Por bferreira

Rio - É preocupante a relativização dos horrores da ditadura. Quando deveríamos pensar em aprofundar a democracia, vemos pedidos de fechamento “desse Congresso corrupto”, opiniões do tipo “no tempo da ditadura isso não acontecia”, reedições da “Marcha da família com Deus pela Liberdade”, deputados saudosos da tortura e extermínio de opositores defendendo aqueles anos de chumbo no Congresso, e jornais dizendo que foi uma “ditabranda” porque no Chile e na Argentina “foi pior”.
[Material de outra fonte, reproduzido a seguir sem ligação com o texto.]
-- ==== Sys2Proof/Laws/Memory.lean ====
section
/-! SUPPORT. Laws of memory and of the tables by number: read after write, the canonical form, lookup. -/

namespace Sys2Proof.Machine

/-! ### Tables -/

@[simp] theorem look_nil {α : Type} (d : α) (n : Nat) : look d [] n = d := rfl

theorem look_put {α : Type} (d : α) (l : List (Nat × α)) (n m : Nat) (x : α) (h : l.Pairwise (fun a b => a.1 < b.1)) :
    look d (put l n x) m = if n = m then x else look d l m := by
  induction l with
  | nil => simp [put, look]
  | cons e r ih =>
    obtain ⟨k, v⟩ := e
    rw [List.pairwise_cons] at h
    simp only [put]
    split
    · simp [look]
    · split
      · next hk => subst hk; simp only [look]; split <;> rfl
      · simp only [look, ih h.2]
        split
        · next hk => subst hk; split <;> first | omega | rfl
        · rfl

theorem look_put_self {α : Type} (d : α) (l : List (Nat × α)) (n : Nat) (x : α) : look d (put l n x) n = x := by
  induction l with
  | nil => simp [put, look]
  | cons e r ih =>
    obtain ⟨k, v⟩ := e
    simp only [put]
    split
    · simp [look]
    · split
      · simp [look]
      · next h => simp [look, h, ih]

theorem look_put_other {α : Type} (d : α) (l : List (Nat × α)) (n m : Nat) (x : α) (h : n ≠ m) : look d (put l n x) m = look d l m := by
  induction l with
  | nil => simp [put, look, h]
  | cons e r ih =>
    obtain ⟨k, v⟩ := e
    simp only [put]
    split
    · simp [look, h]
    · split
      · next hk => subst hk; simp [look, h]
      · simp [look, ih]

/-! ### Reading a byte after a write -/

theorem memRead_eq_look (m : Memory) (a : Nat) : memRead m a = look unlisted m a := by
  induction m with
  | nil => rfl
  | cons e r ih => simp [memRead, look, ih]

theorem wfFrom_mono {lo hi : Nat} {m : Memory} (h : lo ≤ hi) (w : Memory.wfFrom hi m = true) : Memory.wfFrom lo m = true := by
  cases m with
  | nil => rfl
  | cons e r =>
    simp only [Memory.wfFrom, Bool.and_eq_true, decide_eq_true_eq] at *
    exact ⟨⟨by omega, w.1.2⟩, w.2⟩

/-- Every key below the bound of the canonical form reads as an unlisted one. -/
theorem memRead_below {lo a : Nat} {m : Memory} (w : Memory.wfFrom lo m = true) (h : a < lo) : memRead m a = unlisted := by
  induction m generalizing lo with
  | nil => rfl
  | cons e r ih =>
    simp only [Memory.wfFrom, Bool.and_eq_true, decide_eq_true_eq] at w
    have : e.1 ≠ a := by omega
    simp only [memRead, this, if_false]
    exact ih w.2 (by omega)

/-- A write of one byte keeps the canonical form. -/
theorem memWrite_wfFrom {lo a : Nat} {m : Memory} {b : Byte} (w : Memory.wfFrom lo m = true) (h : lo ≤ a) :
    Memory.wfFrom lo (memWrite m a b) = true := by
  induction m generalizing lo with
  | nil =>
    simp only [memWrite]
    split
    · rfl
    · simp [Memory.wfFrom, *]
  | cons e r ih =>
    obtain ⟨k, c⟩ := e
    simp only [Memory.wfFrom, Bool.and_eq_true, decide_eq_true_eq] at w
    simp only [memWrite]
    split
    · next hl =>
      split
      · simp [Memory.wfFrom, w]
      · simp only [Memory.wfFrom, Bool.and_eq_true, decide_eq_true_eq]
        exact ⟨⟨h, by simp [*]⟩, ⟨by omega, w.1.2⟩, w.2⟩
    · split
      · split
        · exact wfFrom_mono (by omega) w.2
        · next hk hb => subst hk; simp only [Memory.wfFrom, Bool.and_eq_true, decide_eq_true_eq]; exact ⟨⟨h, by simp [hb]⟩, w.2⟩
      · simp only [Memory.wfFrom, Bool.and_eq_true, decide_eq_true_eq]
        exact ⟨w.1, ih w.2 (by omega)⟩

/-- Read after write, in a memory in canonical form. -/
theorem memRead_memWrite {lo a c : Nat} {m : Memory} {b : Byte} (w : Memory.wfFrom lo m = true) :
    memRead (memWrite m a b) c = if a = c then b else memRead m c := by
  induction m generalizing lo with
  | nil =>
    simp only [memWrite]
    split
    · next h => subst h; simp [memRead]
    · simp [memRead]
  | cons e r ih =>
    obtain ⟨k, d⟩ := e
    have w0 := w
    simp only [Memory.wfFrom, Bool.and_eq_true, decide_eq_true_eq] at w
    simp only [memWrite]
    split
    · next hl =>
      split
      · next hb =>
        subst hb
        split
        · next hc =>
          subst hc
          have hk : k ≠ a := by omega
          simp only [memRead, hk, if_false]
          exact memRead_below w.2 (by omega)
        · rfl
      · simp only [memRead]
    · split
      · next hk =>
        subst hk
        split
        · next hb =>
          subst hb
          split
          · next hc => subst hc; exact memRead_below w.2 (by omega)
          · next hc => simp [memRead, hc]
        · next hb => simp only [memRead]; split <;> rfl
      · simp only [memRead, ih w.2]
        split
        · split <;> first | omega | rfl
        · rfl

theorem memWrite_wf {m : Memory} (a : Nat) (b : Byte) (w : m.wf = true) : (memWrite m a b).wf = true :=
  memWrite_wfFrom w (Nat.zero_le a)

theorem memWriteN_wf {m : Memory} (a : Nat) (bs : List Byte) (w : m.wf = true) : (memWriteN m a bs).wf = true := by
  induction bs generalizing m a with
  | nil => exact w
  | cons b r ih => exact ih (a + 1) (memWrite_wf a b w)

/-- A list of writes keeps the canonical form. -/
theorem foldl_memWrite_wf (l : List (Nat × Byte)) {m : Memory} (w : m.wf = true) :
    (l.foldl (fun m e => memWrite m e.1 e.2) m).wf = true := by
  induction l generalizing m with
  | nil => exact w
  | cons e r ih => exact ih (memWrite_wf e.1 e.2 w)

theorem filter_wfFrom (p : Nat × Byte → Bool) {lo : Nat} {m : Memory} (w : Memory.wfFrom lo m = true) :
    Memory.wfFrom lo (m.filter p) = true := by
  induction m generalizing lo with
  | nil => rfl
  | cons e r ih =>
    simp only [Memory.wfFrom, Bool.and_eq_true, decide_eq_true_eq] at w
    simp only [List.filter]
    split
    · simp only [Memory.wfFrom, Bool.and_eq_true, decide_eq_true_eq]
      exact ⟨w.1, ih w.2⟩
    · exact wfFrom_mono (by omega) (ih w.2)

theorem memFilter_wf (p : Nat × Byte → Bool) {m : Memory} (w : m.wf = true) : Memory.wf (m.filter p) = true := filter_wfFrom p w

theorem memZero_wf {m : Memory} (lo n : Nat) (w : m.wf = true) : (memZero m lo n).wf = true := filter_wfFrom _ w

/-- A run of bytes lies where it was written, and nowhere else. -/
theorem memRead_memWriteN {m : Memory} (a c : Nat) (bs : List Byte) (w : m.wf = true) :
    memRead (memWriteN m a bs) c = if a ≤ c ∧ c < a + bs.length then bs.getD (c - a) 0 else memRead m c := by
  induction bs generalizing m a with
  | nil => simp [memWriteN]
  | cons b r ih =>
    simp only [memWriteN, ih (a + 1) (memWrite_wf a b w), List.length_cons]
    by_cases h : a = c
    · subst h
      have h1 : ¬(a + 1 ≤ a ∧ a < a + 1 + r.length) := by omega
      have h2 : a ≤ a ∧ a < a + (r.length + 1) := by omega
      rw [if_neg h1, if_pos h2, memRead_memWrite w, if_pos rfl]
      simp
    · by_cases h3 : a + 1 ≤ c ∧ c < a + 1 + r.length
      · have h4 : a ≤ c ∧ c < a + (r.length + 1) := by omega
        rw [if_pos h3, if_pos h4]
        have h5 : c - a = (c - (a + 1)) + 1 := by omega
        rw [h5]; simp
      · have h4 : ¬(a ≤ c ∧ c < a + (r.length + 1)) := by omega
        rw [if_neg h3, if_neg h4, memRead_memWrite w, if_neg h]

/-- Zeroed keys read 0, the others as before. -/
theorem memRead_memZero (m : Memory) (lo n c : Nat) :
    memRead (memZero m lo n) c = if lo ≤ c ∧ c < lo + n then 0 else memRead m c := by
  induction m with
  | nil => simp [memZero, memRead, unlisted]
  | cons e r ih =>
    obtain ⟨k, b⟩ := e
    unfold memZero at ih
    simp only [memZero, List.filter]
    split
    · next h =>
      simp only [Bool.or_eq_true, decide_eq_true_eq] at h
      simp only [memRead, ih]
      by_cases hk : k = c
      · subst hk
        have : ¬(lo ≤ k ∧ k < lo + n) := by omega
        simp [this]
      · simp [hk]
    · next h =>
      simp only [Bool.or_eq_false_iff, decide_eq_false_iff_not] at h
      rw [ih]
      simp only [memRead]
      by_cases hk : k = c
      · subst hk
        have : lo ≤ k ∧ k < lo + n := by omega
        simp [this]
      · simp [hk]

theorem memRead_memSpan (m : Memory) (a n c : Nat) (h : a ≤ c ∧ c < a + n) : memRead (memSpan m a n) c = memRead m c := by
  induction m with
  | nil => rfl
  | cons e r ih =>
    unfold memSpan at ih ⊢
    simp only [List.filter]
    split
    · simp [memRead, ih]
    · next hk =>
      simp only [Bool.and_eq_false_iff, decide_eq_false_iff_not] at hk
      have : e.1 ≠ c := by omega
      simp [memRead, this, ih]

/-- A run of bytes read is the bytes read one by one. -/
theorem memReadN_eq (m : Memory) (a n : Nat) : memReadN m a n = (List.range n).map (fun i => memRead m (a + i)) := by
  unfold memReadN
  apply List.map_congr_left
  intro i hi
  rw [List.mem_range] at hi
  exact memRead_memSpan m a n (a + i) ⟨by omega, by omega⟩

end Sys2Proof.Machine
end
Militares, com apoio empresarial (bem mostrado no documentário ‘Cidadão Boilesen’) e de setores conservadores, derrubaram governo democraticamente eleito. No clima da Guerra Fria, o argumento se baseava na paranoia de que a esquerda faria a revolução comunista no Brasil. Mesmo que existissem grupos com tal intenção, não havia possibilidade de isso ocorrer. Os recursos, em dinheiro e armas, estavam do outro lado: nos setores que queriam impedir a todo custo as reformas de base e o aumento da votação nos partidos de esquerda.

É comum, até para quem admite “excessos” na ditadura, achar que houve pontos positivos. O período de crescimento econômico de 10% ao ano com grandes obras de infraestrutura é chamado de “Milagre Econômico”. Mas mesmo isso não pode ser visto como virtude. De nada adianta um país crescer se os benefícios do crescimento não são compartilhados por todos. O regime militar, instaurado para evitar a igualdade, foi caracterizado pela concentração de renda e empobrecimento dos trabalhadores. Além disso, a dívida externa, que por décadas seria o grande obstáculo para os investimentos de que o Brasil necessitava, saltou rapidamente de 3,7 bilhões de dólares para 12,5 bilhões entre 1968 e 1973.

O golpe contra o presidente João Goulart ocorreu porque ele pretendia realizar reformas importantes, como a agrária, a bancária, a urbana etc. Tais reformas foram impulsionadas pela pressão de movimentos sociais, como o estudantil, o sindical e grupos progressistas da Igreja Católica, depois desmobilizados pela repressão. Na ditadura, diferentemente da democracia atual, a corrupção existia mas ficava escondida, pois não havia fiscalização.

Por fim, mesmo que a ditadura tivesse virtudes, seria ainda assim indefensável. Eletrochoques em mamilos e genitálias, estupros contra prisioneiras, inclusive grávidas, e outras torturas bárbaras não podem ser relativizados. Nem esquecidos.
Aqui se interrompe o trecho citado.